After consulting with their longtime attorney and tax advisor, the partners decided to contribute promissory notes. The advisor concluded that the notes were enforceable, would be treated as assets by the partnership, and would create basis in the partnership. The partners also agreed to freeze their salaries, to provide personal credit to the partnership’s vendors, and to provide notes payable to improve the company’s financial position.

After the partners provided notes for $213,000, the investment company contributed $900,000 to the partnership. The notes were seven-year notes with six-percent interest and a balloon payment. The partners failed to make any interest payments.

Basis in partnership interest

The IRS argued that the partners’ basis in their own notes was zero, and the Tax Court agreed. The court distinguished Gefen (TC, 1986), which granted a partner basis where the partner assumed personal liability to the partner’s existing creditor for an amount owed by the partnership. That partner also agreed to contribute to the partnership an amount of the partnership’s outstanding debt, if the partnership called on her.
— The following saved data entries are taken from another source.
-- ==== Sys2Proof/Machine/Dict.lean ====
section
/-! DEFINITION. The object dictionary (chapters 15 and 16): one row per object, each from its defining table. -/

namespace Sys2Proof.Machine

open Sys2Proof

/-- Object types (Table 00-5). Q8.24 is carried by no object of the dictionary. -/
inductive OType where
  | u8 | u16 | u32 | u64 | s16 | s32 | bool | time80 | vstring | domain | cmd
deriving DecidableEq, Repr

/-- Size in bytes of a scalar type (Table 00-5); 0 for the types whose length is carried by the transfer. -/
def OType.bytes : OType → Nat
  | .u8 => 1
  | .u16 => 2
  | .u32 => 4
  | .u64 => 8
  | .s16 => 2
  | .s32 => 4
  | .bool => 1
  | .time80 => 10
  | .vstring => 0
  | .domain => 0
  | .cmd => 1

/-- Access kinds (Table 00-6). -/
inductive Access where
  | ro | rw | wo | cmd | rwp
deriving DecidableEq, Repr

/-- How a default depends on the member or the role (16 R338). -/
inductive InitBy where
  /-- one default per build -/
  | build
  /-- the first members have the listed defaults (and the rest the build's) -/
  | byMember (l : List Nat)
  /-- the default is listed by the code of the role in force -/
  | byRole (l : List Nat)
  /-- the member's own number (GROUP) -/
  | ident
  /-- the member's number modulo 4 (WAVELENGTH) -/
  | mod4
  /-- a DOMAIN of U32 words: those of Uhlyr-D, those of the tray chip -/
  | words (d t : List Nat)
deriving DecidableEq, Repr

/-- One row of a defining table. A row of a family stands for all its members (16 R341). -/
structure Ob where
  name : String
  idx : Nat
  sub : Nat
  ty : OType
  accD : Access := .ro
  accT : Access := .ro
  /-- members the family has on Uhlyr-D: numbers fromD to membersD - 1 -/
  membersD : Nat := 1
  membersT : Nat := 1
  fromD : Nat := 0
  fromT : Nat := 0
  /-- offsets of the subindices the row stands for -/
  subs : List Nat := [0]
  /-- roles in which the object exists (16 R336) -/
  roles : List Role := [.leaf, .tray, .rack, .spine, .root]
  initD : Nat := 0
  initT : Nat := 0
  initBy : InitBy := .build
  /-- bytes and fill of a DOMAIN object's default -/
  len : Nat := 0
  fill : Nat := 0
  /-- stated range of the values, when hi is not 0 -/
  lo : Nat := 0
  hi : Nat := 0
deriving DecidableEq, Repr

/-- The number of an object: index and subindex as one key (16 R335). -/
def Ob.key (o : Ob) (m j : Nat) : Nat := (o.idx + m) * 256 + o.sub + j

/-- The Default column of a scalar object (16 R338). -/
def Ob.init (o : Ob) (b : Build) (r : Role) (m : Nat) : Nat :=
  let base := match b with
    | .die => o.initD
    | .trayChip => o.initT
  match o.initBy with
  | .build => base
  | .byMember l => l.getD m base
  | .byRole l => l.getD r.code base
  | .ident => m
  | .mod4 => m % 4
  | .words _ _ => base

/-- The Default column of a DOMAIN object (16 R338). -/
def Ob.initBytes (o : Ob) (b : Build) : Bytes :=
  match o.initBy, b with
  | .words d _, .die => (d.map (leBytes 4)).flatten
  | .words _ t, .trayChip => (t.map (leBytes 4)).flatten
  | _, _ => List.replicate o.len (BitVec.ofNat 8 o.fill)

/-- The access of an object on a build (Table 00-6; RWP is RW on Uhlyr-D). -/
def Ob.access (o : Ob) : Build → Access
  | .die => o.accD
  | .trayChip => o.accT

/-- Does the row have member m and offset j in this build and role (16 R336)? -/
def Ob.existsAt (o : Ob) (b : Build) (r : Role) (m j : Nat) : Bool :=
  (match b with
   | .die => decide (o.fromD ≤ m) && decide (m < o.membersD)
   | .trayChip => decide (o.fromT ≤ m) && decide (m < o.membersT))
  && o.roles.contains r && o.subs.contains j
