-- ==== Sys2Proof/Machine/Crc.lean ====
section
/-! DEFINITION. The cyclic redundancy checks the spec names: CRC-32C (13 R278), CRC-64/ECMA-182 (10 R206), CRC-16/IBM-3740 (04 R91). -/

namespace Sys2Proof.Machine

open Sys2Proof

/-- Eight steps of a reflected CRC with the given polynomial. -/
def crcReflStep (poly : Nat) : Nat → Nat → Nat
  | 0, c => c
  | n + 1, c => crcReflStep poly n (if c % 2 = 1 then (c / 2) ^^^ poly else c / 2)

/-- CRC-32C of a byte string: Castagnoli, reflected, initial value and final XOR all ones (13 R278). -/
def crc32c (bs : Bytes) : Nat :=
  bs.foldl (fun c b => crcReflStep 0x82F63B78 8 (c ^^^ b.toNat)) 0xFFFFFFFF ^^^ 0xFFFFFFFF

/-- Eight steps of an unreflected CRC of the given width and polynomial. -/
def crcFwdStep (width poly : Nat) : Nat → Nat → Nat
  | 0, c => c
  | n + 1, c =>
    let c2 := c * 2 % 2 ^ width
    crcFwdStep width poly n (if c.testBit (width - 1) then c2 ^^^ poly else c2)

/-- An unreflected CRC, each byte taken most significant bit first, no final XOR. -/
def crcFwd (width poly init : Nat) (bs : Bytes) : Nat :=
  bs.foldl (fun c b => crcFwdStep width poly 8 (c ^^^ (b.toNat * 2 ^ (width - 8)))) init

/-- CRC-64/ECMA-182 with initial value 0 (10 R206). -/
def crc64Ecma (bs : Bytes) : Nat := crcFwd 64 0x42F0E1EBA9EA3693 0 bs

/-- CRC-16/IBM-3740: polynomial 0x1021, initial value 0xFFFF (04 R91). -/
def crc16 (bs : Bytes) : Nat := crcFwd 16 0x1021 0xFFFF bs

end Sys2Proof.Machine
end

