/-- Record b merged into accumulator a (07 R143). A record of another program (its PROGRAM_ID or MODE is not the one in force) or of a
program with a reserved operator makes the result unpredictable (07 R129, R131): open value number `seed`. -/
def RedRec.merge (p : FieldProgram) (seed : Nat) (a b : RedRec) : RedRec :=
  let m := { a with
    epoch := max a.epoch b.epoch, present := a.present + b.present, emptyN := a.emptyN + b.emptyN
    missingN := a.missingN + b.missingN, notLocked := a.notLocked + b.notLocked, held := a.held + b.held
    torn := a.torn + b.torn, live := a.live || b.live, deadline := a.deadline || b.deadline
    short := a.short || b.short, forced := a.forced || b.forced, gap := a.gap || b.gap
    missing := unionDies a.missing b.missing }
  if !p.sized || a.wild.isSome || b.wild.isSome || b.programId != p.id % 65536 || b.live != p.live || b.frame != a.frame then { m with wild := some seed }
  else match mergeFields p.fields a.fields b.fields with
    | some fs => { m with fields := fs }
    | none => { m with wild := some seed }

/-! ### The bytes of a record (07 R135 to R138) -/

/-- Missing chunks, ascending: (CHUNK, bits). -/
def missChunks (dies : List Nat) : List (Nat × Nat) :=
  dies.foldl (fun t d => Tbl.set t (d / 128) (setBit (Tbl.getD t (d / 128) 0) (d % 128))) []

/-- The bytes of a payload under an operator (Table 07-6). -/
def payloadBytes (op : Nat) : Payload → Bytes
  | .void => zeros ((opSize? op).getD 0)
  | .sum n s => leBytes 16 (packBits [(96, ofSigned 96 s), (32, n)])
  | .sumsq n s q => leBytes 32 (packBits [(128, q), (96, ofSigned 96 s), (32, n)])
  | .ext n v d => leBytes 16 (packBits [(64, ofSigned 64 v), (32, d), (32, n)])
  | .hist bins => (bins.map (leBytes 4)).flatten
  | .top es => fitBytes 96 ((es.map (fun e => leBytes 12 (packBits [(64, ofSigned 64 e.1), (32, e.2)]))).flatten ++
      (List.replicate (8 - es.length) (leBytes 12 0xFFFFFFFF)).flatten)
  | .sketch n tog levels =>
    leBytes 8 (packBits [(24, 0), (8, tog), (32, n)]) ++ levels.map (fun l => BitVec.ofNat 8 l.length) ++
      (levels.map (fun l => fitBytes 128 ((l.map (fun x => leBytes 8 (ofSigned 64 x))).flatten))).flatten
  | .fmean n m => leBytes 8 (packBits [(32, m), (32, n)])

/-- Bytes in a record (LEN, Table 07-5); of an unpredictable record the length too is open, within the 32 bits of LEN. -/
def RedRec.len (p : FieldProgram) (r : RedRec) : Nat :=
  match r.wild with
  | some seed => Config.freeNat seed % 2 ^ 32
  | none => 32 + ceilDiv p.fields.length 8 * 8 + 24 * (missChunks r.missing).length +
    (p.fields.map (fun d => (opSize? d.op).getD 0)).sum

/-- The record as bytes (Table 07-4, Table 07-5). -/
def RedRec.bytes (p : FieldProgram) (r : RedRec) : Bytes :=
  match r.wild with
  | some seed => (List.range (r.len p)).map (Config.freeByte seed)
  | none =>
    let chunks := missChunks r.missing
    leBytes 32 (packBits [(32, r.frame), (32, r.epoch), (32, r.len p), (16, r.programId), (18, r.present), (18, r.emptyN),
      (18, r.missingN), (18, r.notLocked), (18, r.held), (18, r.torn), (11, chunks.length), (9, p.fields.length),
      (3, r.level), (1, bit r.live), (1, bit r.deadline), (1, bit r.short), (1, bit r.forced), (1, bit r.gap), (8, 0)]) ++
    padTo 8 (r.fields.map (fun f => BitVec.ofNat 8 (bit f.valid + 2 * bit f.clamped + 4 * bit f.short))) ++
    (chunks.map (fun c => leBytes 24 (packBits [(128, c.2), (32, 0), (32, c.1)]))).flatten ++
    (List.zipWith (fun d f => payloadBytes d.op f.payload) p.fields r.fields).flatten

/-! ### Record vectors (07 R155) -/

/-- The coding function of R155; `open_` is the open value of a reserved CODE_MODE. -/
def codRecord (mode open_ : Nat) (x : Int) : Nat :=
  match mode with
  | 0 => clampCode x
  | 1 => if x ≤ 0 then 0 else clampCode (1 + lamInt x.toNat)
  | 2 => if x = 0 then 0x8000 else if 0 < x then 0x8001 + lamInt x.toNat else 0x7FFF - lamInt (-x).toNat
  | _ => open_ % 65536

/-- First entry, ascending, at which the cumulative weight reaches `need`. -/
def weightedAt : List (Int × Nat) → Nat → Int
  | [], _ => 0
  | [e], _ => e.1
  | e :: t, need => if need ≤ e.2 then e.1 else weightedAt t (need - e.2)

/-- The num/den-quantile of a sketch (07 R144). -/
def sketchQuantile (levels : List (List Int)) (num den : Nat) : Int :=
  let es := sortBy (fun a b => decide (a.1 ≤ b.1)) ((levels.zipIdx.map (fun l => l.1.map (fun x => (x, 2 ^ l.2)))).flatten)
  let w := (es.map (·.2)).sum
  weightedAt es (ceilDiv (num * w) den)

/-- Lowest index with the given property, or `d`. -/
def firstIndex (l : List Nat) (p : Nat → Bool) (d : Nat) : Nat := (l.findIdx? p).getD d

/-- Running sums of a list. -/
def runningSums (l : List Nat) : List Nat := (l.foldl (fun acc x => (acc.1 + x, acc.2 ++ [acc.1 + x])) (0, ([] : List Nat))).2

/-- k1 of FMEAN (Table 07-8). -/
def codMean (mode open_ mean : Nat) : Nat :=
  match flDecode f32 mean with
  | .nan => missingCode
  | .inf neg =>
    if mode = 0 then (if neg then 0 else 0xFFFE)
    else if mode = 3 then open_ % 65536
    else if neg then 0 else clampCode (1 + lamF32 mean)
  | .fin neg m e =>
    if mode = 0 then clampCode (flFloor neg m e)
    else if mode = 3 then open_ % 65536
    else if neg || m == 0 then 0 else clampCode (1 + lamF32 mean)
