/-- An alarm in the reserved buffer (14 R299); `own` is the number of the instance's own class F record. -/
structure AlarmEntry where
  bytes : Bytes
  own : Option Nat
deriving DecidableEq, Repr

/-- A run of class 5 to 7 drops not yet written as CLASS_DROP (14 R312). -/
structure DropRun where
  cls : Nat
  srcLevel : Nat
  srcDie : Nat
  first : Nat
  count : Nat
  reason : Nat
  port : Nat
  since : Nat
deriving DecidableEq, Repr

/-- Uplink scheduling of the instance (chapter 14). -/
structure Sched where
  groups : Tbl GroupQ := []
  /-- the reserved alarm buffer, oldest first -/
  alarms : List AlarmEntry := []
  /-- alarms of children, and alarms that a lost group gave back, that wait outside the buffer for room in it (14 R299) -/
  waiting : List AlarmEntry := []
  /-- values that stay in force until the next DATA decision, by the key of an object written since the last one (14 R314) -/
  old : Tbl Nat := []
  oldDoms : Tbl Bytes := []
  /-- next CSEQ of classes 5, 6 and 7 -/
  cseq : Tbl Nat := []
  /-- SRC_DIE that a tray chip last wrote in a prefix, by class -/
  srcDie : Tbl Nat := []
  decimTotal : Nat := 0
  runs : List DropRun := []
  /-- decisions on engine vector sets (14 R308), latest first: frame, decimated, colour, bytes not yet queued -/
  engineSets : List (Nat × Bool × Nat × Nat) := []
deriving DecidableEq, Repr

/-! ### The event recorder and the negative (chapter 17) -/

/-- An event record (Table 17-1). -/
structure EventRec where
  crc : Nat
  payload : Nat
  rep : Nat
  frame : Nat
  time : Nat
  classF : Bool
  source : Nat
  typ : Nat
deriving DecidableEq, Repr

/-- A record held in the ring (17 R351 to R353, R358). -/
structure Stored where
  /-- place in the ring -/
  slot : Nat
  /-- number within its class -/
  num : Nat
  event : EventRec
  /-- waits for space in the reserved alarm buffer (14 R299) -/
  unsent : Bool
  /-- has left the instance, as an alarm or in a mirror message -/
  gone : Bool
  /-- is still to be mirrored (17 R358) -/
  toMirror : Bool
  /-- was marked unsent and no longer is: its place is free for a tally (17 R353) -/
  freed : Bool := false
  /-- received from a child -/
  child : Bool
  alarm : Bool
  /-- local time at which it was written, 2^-16 ns -/
  written : Nat
deriving DecidableEq, Repr

/-- A tally kept while no slot of the ring is free (17 R353). -/
structure Tally where
  firstRec : EventRec
  later : Nat
  alarm : Bool
  child : Bool
deriving DecidableEq, Repr

/-- The event recorder (chapter 17). -/
structure Recorder where
  /-- held records, oldest first -/
  ring : List Stored := []
  /-- tallies in order of first event -/
  tallies : List Tally := []
  /-- local time of the first record waiting to be mirrored -/
  mirrorSince : Option Nat := none
deriving DecidableEq, Repr

/-- States of the negative machine (Table 17-6). -/
inductive NegState where
  | idle | armed | writing
deriving DecidableEq, Repr

/-- The negative (17 R359 to R365). -/
structure Negative where
  state : NegState := .idle
  /-- image captured at the pulse, being written -/
  image : Bytes := []
  /-- SEQ and target slot of the negative being written -/
  seq : Nat := 0
  target : Nat := 0
  /-- local time of the previous capture pulse -/
  lastCapture : Nat := 0
deriving DecidableEq, Repr

/-! ### The journal (chapter 20) -/

/-- A chunk being gathered: entry length, time of its first entry, entries and their frames, oldest first (20 R412). -/
structure Gather where
  entryLen : Nat
  since : Nat
  entries : List (Nat × Bytes)
deriving DecidableEq, Repr

/-- A chunk held in a ring (Table 20-1). -/
structure Chunk where
  addr : Nat
  len : Nat
  cseq : Nat
  first : Nat
  last : Nat
  kind : Nat
  /-- die of a LEAF_STATE entry -/
  die : Nat
  frozen : Bool
deriving DecidableEq, Repr

/-- A run of discarded chunks (20 R419). -/
structure DiscardRun where
  first : Nat
  count : Nat
  since : Nat
deriving DecidableEq, Repr

/-- One ring of chunks (20 R410). -/
structure ChunkRing where
  /-- offset in the ring at which the next chunk is written -/
  pos : Nat := 0
  cseq : Nat := 0
  /-- held chunks, oldest first -/
  chunks : List Chunk := []
  /-- CSEQ at which the journal was last started afresh: earlier chunks are not exported (20 R418) -/
  afresh : Nat := 0
  /-- OLDEST starts at the next frame that is opened -/
  startDue : Bool := true
  run : Option DiscardRun := none
deriving DecidableEq, Repr

/-- Journal and history of a tray chip, and the leaf's journal messages (chapter 20). -/
structure Journal where
  /-- chunks being gathered, by KIND -/
  gathering : Tbl Gather := []
  journal : ChunkRing := {}
  history : ChunkRing := {}
  /-- frames frozen for export (20 R420) -/
  freeze : Option (Nat × Nat) := none
  /-- entries of the leaf's message being gathered: (KIND, body), oldest first (20 R415) -/
  leaf : List (Nat × Bytes) := []
  leafSince : Nat := 0
deriving DecidableEq, Repr

/-! ### Trace (chapter 11) -/

/-- Lines of a source gathered for offload (11 R249). -/
structure OffloadUnit where
  lines : List Bytes := []
  since : Nat := 0
  firstLseq : Nat := 0
  /-- UNIT_SEQ of the next unit -/
  seq : Nat := 0
deriving DecidableEq, Repr

/-- One trace source (11 R233 to R247). Times are local times in 2^-16 ns unless said otherwise. -/
structure TraceSource where
  enabled : Bool := false
  /-- payload of the line being filled -/
  line : Bytes := []
  /-- FIRST of that line; 63 while no packet starts in it -/
  first : Nat := 63
  lseq : Nat := 0
  started : Bool := false
  active : Bool := false
  /-- pending atoms, oldest first -/
  atoms : List Bool := []
  /-- address reference (11 R244) -/
  ref : Nat := 0
  /-- time reference in whole ns (11 R240) -/
  timeRef : Nat := 0
  lastSync : Nat := 0
  lastPacket : Nat := 0
  /-- SYNC is due before the next packet -/
  syncDue : Bool := false
  /-- packets and bytes discarded since the last DROP, and whether a DROP is due -/
  dropPackets : Nat := 0
  dropBytes : Nat := 0
  /-- local time since which the core is stalled -/
  stallSince : Option Nat := none
  asleep : Bool := false
  /-- address of the next instruction to retire, for SYNC; none while it is not known -/
  nextAddr : Option Nat := none
  /-- CAUSE that the next TRACE_ON carries where no comparator starts it (Table 11-6): 0 ENABLE, 2 RANGE_IN, 3 RESUME -/
  onCause : Nat := 0
  unit : OffloadUnit := {}
deriving DecidableEq, Repr
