-- ==== Sys2Proof/Syntax.lean ====
section
/-! DEFINITION. The commands of the block: one constructor per row of spec/opcode_table.json.
Every constructor's first operand `dt` is the local time, in ns, that has passed since the command before it. -/

namespace Sys2Proof

open Sys2Proof.Machine
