-- ==== Sys2Proof/Machine/Groups.lean ====
section
/-! DEFINITION. Lanes, groups and routes as the other chapters read them (13 R271 to R274, R287, R289). -/

namespace Sys2Proof.Machine

open Sys2Proof

/-- Number of lanes of the build (Table 13-1). -/
def State.ports (s : State) : Nat := if s.isDie then 2 else 48

/-- A lane. -/
def State.lane (s : State) (p : Nat) : Lane := Tbl.getD s.lnk.lanes p {}

/-- A lane takes a value. -/
def State.setLane (s : State) (p : Nat) (l : Lane) : State := { s with lnk := { s.lnk with lanes := Tbl.set s.lnk.lanes p l } }

/-- The lanes of upstream port Uu. -/
def upPorts (u : Nat) : List Nat := (List.range 4).map (fun l => 32 + 4 * u + l)

/-- The name of the group of upstream port Uu: the lowest of its lanes that have trained; the port's lowest while none has (13 R273;
log entry 12). -/
def State.portGroup (s : State) (u : Nat) : Nat := ((upPorts u).filter (fun p => (s.lane p).inGroup)).headD (32 + 4 * u)

/-- The group of a lane, named by the port of its lowest lane (13 R273); an upstream lane that has not trained stands alone. -/
def State.groupOf (s : State) (p : Nat) : Nat :=
  if s.isDie then p
  else if 32 ≤ p then (if (s.lane p).inGroup then s.portGroup ((p - 32) / 4) else p)
  else match s.lnk.split with
    | 0 => p
    | 1 => p / 2 * 2
    | 2 => p / 4 * 4
    | 3 => if p < 16 then p else 16 + (p - 16) / 2 * 2
    | v => Config.freeGroup v p % 32

/-- The lanes of a group. -/
def State.lanesOf (s : State) (g : Nat) : List Nat := (List.range s.ports).filter (fun p => s.groupOf p == g)

/-- The groups of the instance, ascending. -/
def State.groupList (s : State) : List Nat := (List.range s.ports).filter (fun p => s.groupOf p == p)

/-- Is a lane UP (Table 13-5)? -/
def State.laneUp (s : State) (p : Nat) : Bool := s.rd Dict.laneState p == 3

/-- Is a group UP (13 R274)? -/
def State.groupUp (s : State) (g : Nat) : Bool := (s.lanesOf g).any s.laneUp

/-- The UP lanes of a group. -/
def State.upLanes (s : State) (g : Nat) : List Nat := (s.lanesOf g).filter s.laneUp

/-- Does a port face a child? -/
def State.isDown (s : State) (p : Nat) : Bool := s.isTrayChip && decide (p < 32)

/-- The downstream groups of a tray chip. -/
def State.downGroups (s : State) : List Nat := s.groupList.filter s.isDown

/-- The upstream port Uu that UP_USE gives a use (OD 2801.00). -/
def State.upPort? (s : State) (use : Nat) : Option Nat :=
  (List.range 4).find? (fun u => s.rd Dict.upUse / 256 ^ u % 256 == use)

/-- The primary (false) or buddy (true) group of the upward route (13 R287, R295). -/
def State.upGroup (s : State) (buddy : Bool) : Option Nat :=
  if s.isDie then some (if buddy then 1 else 0)
  else if s.role == .root then none
  else (s.upPort? (if buddy then 2 else 1)).map s.portGroup

/-- Is the primary or buddy group UP? -/
def State.upGroupUp (s : State) (buddy : Bool) : Bool :=
  match s.upGroup buddy with
  | some g => s.groupUp g
  | none => false

/-- Some upward group is UP (13 R292). -/
def State.anyUp (s : State) : Bool := s.upGroupUp false || s.upGroupUp true

/-- The route entry for a frame: the latest decided whose FROM_FRAME is not after it (13 R287). -/
def State.routeBuddy (s : State) (frame : Nat) : Bool :=
  match s.rt.entries.find? (fun e => match e.start with
    | none => true
    | some f => frameGe frame f) with
  | some e => e.buddy
  | none => false

/-- The group that carries the records of a frame; none on the ROOT. -/
def State.routeGroup (s : State) (frame : Nat) : Option Nat := s.upGroup (s.routeBuddy frame)

/-- The group of the current frame's route. -/
def State.routeNow (s : State) : Option Nat := s.routeGroup s.frameNow

/-- Where the traffic of an upward group goes once the group has left UP and a move away from it has been decided (13 R290, R291). -/
def State.movedTo (s : State) (g : Nat) : Option Nat :=
  match s.rt.entries.head? with
  | none => none
  | some e => match s.upGroup e.buddy with
    | some t => if t != g && !s.groupUp g then some t else none
    | none => none

/-- The group on which upward traffic of a frame leaves now. -/
def State.outGroup (s : State) (frame : Nat) : Option Nat := (s.routeGroup frame).map (fun g => (s.movedTo g).getD g)

/-- The group on which upward traffic of the current frame leaves now. -/
def State.outNow (s : State) : Option Nat := s.outGroup s.frameNow

/-- The port below which a die's route passes for a frame (13 R289). -/
def DieRoute.at_ (d : DieRoute) (frame : Nat) : Option Nat :=
  match d.next with
  | some (p, f) => if frameGe frame f then p else d.port
  | none => d.port

/-- The port a die is routed through for a frame. -/
def State.portOf (s : State) (die frame : Nat) : Option Nat :=
  (Tbl.get? s.rt.table die).bind (fun d => d.at_ frame)

/-- The dies routed through the chip for a frame, ascending. -/
def State.routedDies (s : State) (frame : Nat) : List Nat :=
  (s.rt.table.filter (fun e => (e.2.at_ frame).isSome)).map (·.1)

/-- The dies routed through a port for a frame, ascending. -/
def State.diesBelow (s : State) (port frame : Nat) : List Nat :=
  (s.rt.table.filter (fun e => e.2.at_ frame == some port)).map (·.1)

/-- The 17-bit die-ID field that a leaf writes: 0 while unassigned (15 R446). -/
def State.dieField (s : State) : Nat := if s.rd Dict.dieId = 0xFFFFFFFF then 0 else s.rd Dict.dieId % 2 ^ 17

/-- DIE_VALID and DIE_ID of the last IDENT received on a port (Table 13-6). -/
def State.neighbourDie (s : State) (p : Nat) : Option Nat :=
  let v := ofLe (s.rdBytes Dict.laneNeighbour p)
  if v.testBit 103 then some (fieldOf v 102 86) else none

/-- PORT of the last IDENT received on a port (Table 13-6). -/
def State.neighbourPort (s : State) (p : Nat) : Nat := fieldOf (ofLe (s.rdBytes Dict.laneNeighbour p)) 119 112

/-- The lowest die routed through the chip for the current frame; 0 where there is none. -/
def State.lowestDie (s : State) : Nat := (s.routedDies s.frameNow).headD 0

/-- The PTP SLAVE lane: the lowest UP lane of the group that the route names, or of the target of a move as soon as it has
been decided (13 R287, 02 R30). The ROOT has none. -/
def State.slaveLane (s : State) : Option Nat :=
  if s.role == .root then none
  else match s.rt.entries.head? with
    | none => none
    | some e => (s.upGroup e.buddy).bind (fun g => (s.upLanes g).head?)

/-- PORT_STATE of a lane (02 R30, Table 02-9). -/
def State.ptpPortState (s : State) (p : Nat) : Nat :=
  if !s.laneUp p then 3 else if s.isDown p then 6 else if s.slaveLane == some p then 9 else 7

end Sys2Proof.Machine
end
The court agreed that the notes may have been needed to persuade a third party (the investment company partner) to make additional contributions to the partnership. However, the individual partners did not guarantee any preexisting partnership debt to a third party, and did not directly assume any of the partnership’s outside liabilities. Furthermore, there was no evidence that either partner ever actually provided any personal credit to company vendors, despite their agreement to do so.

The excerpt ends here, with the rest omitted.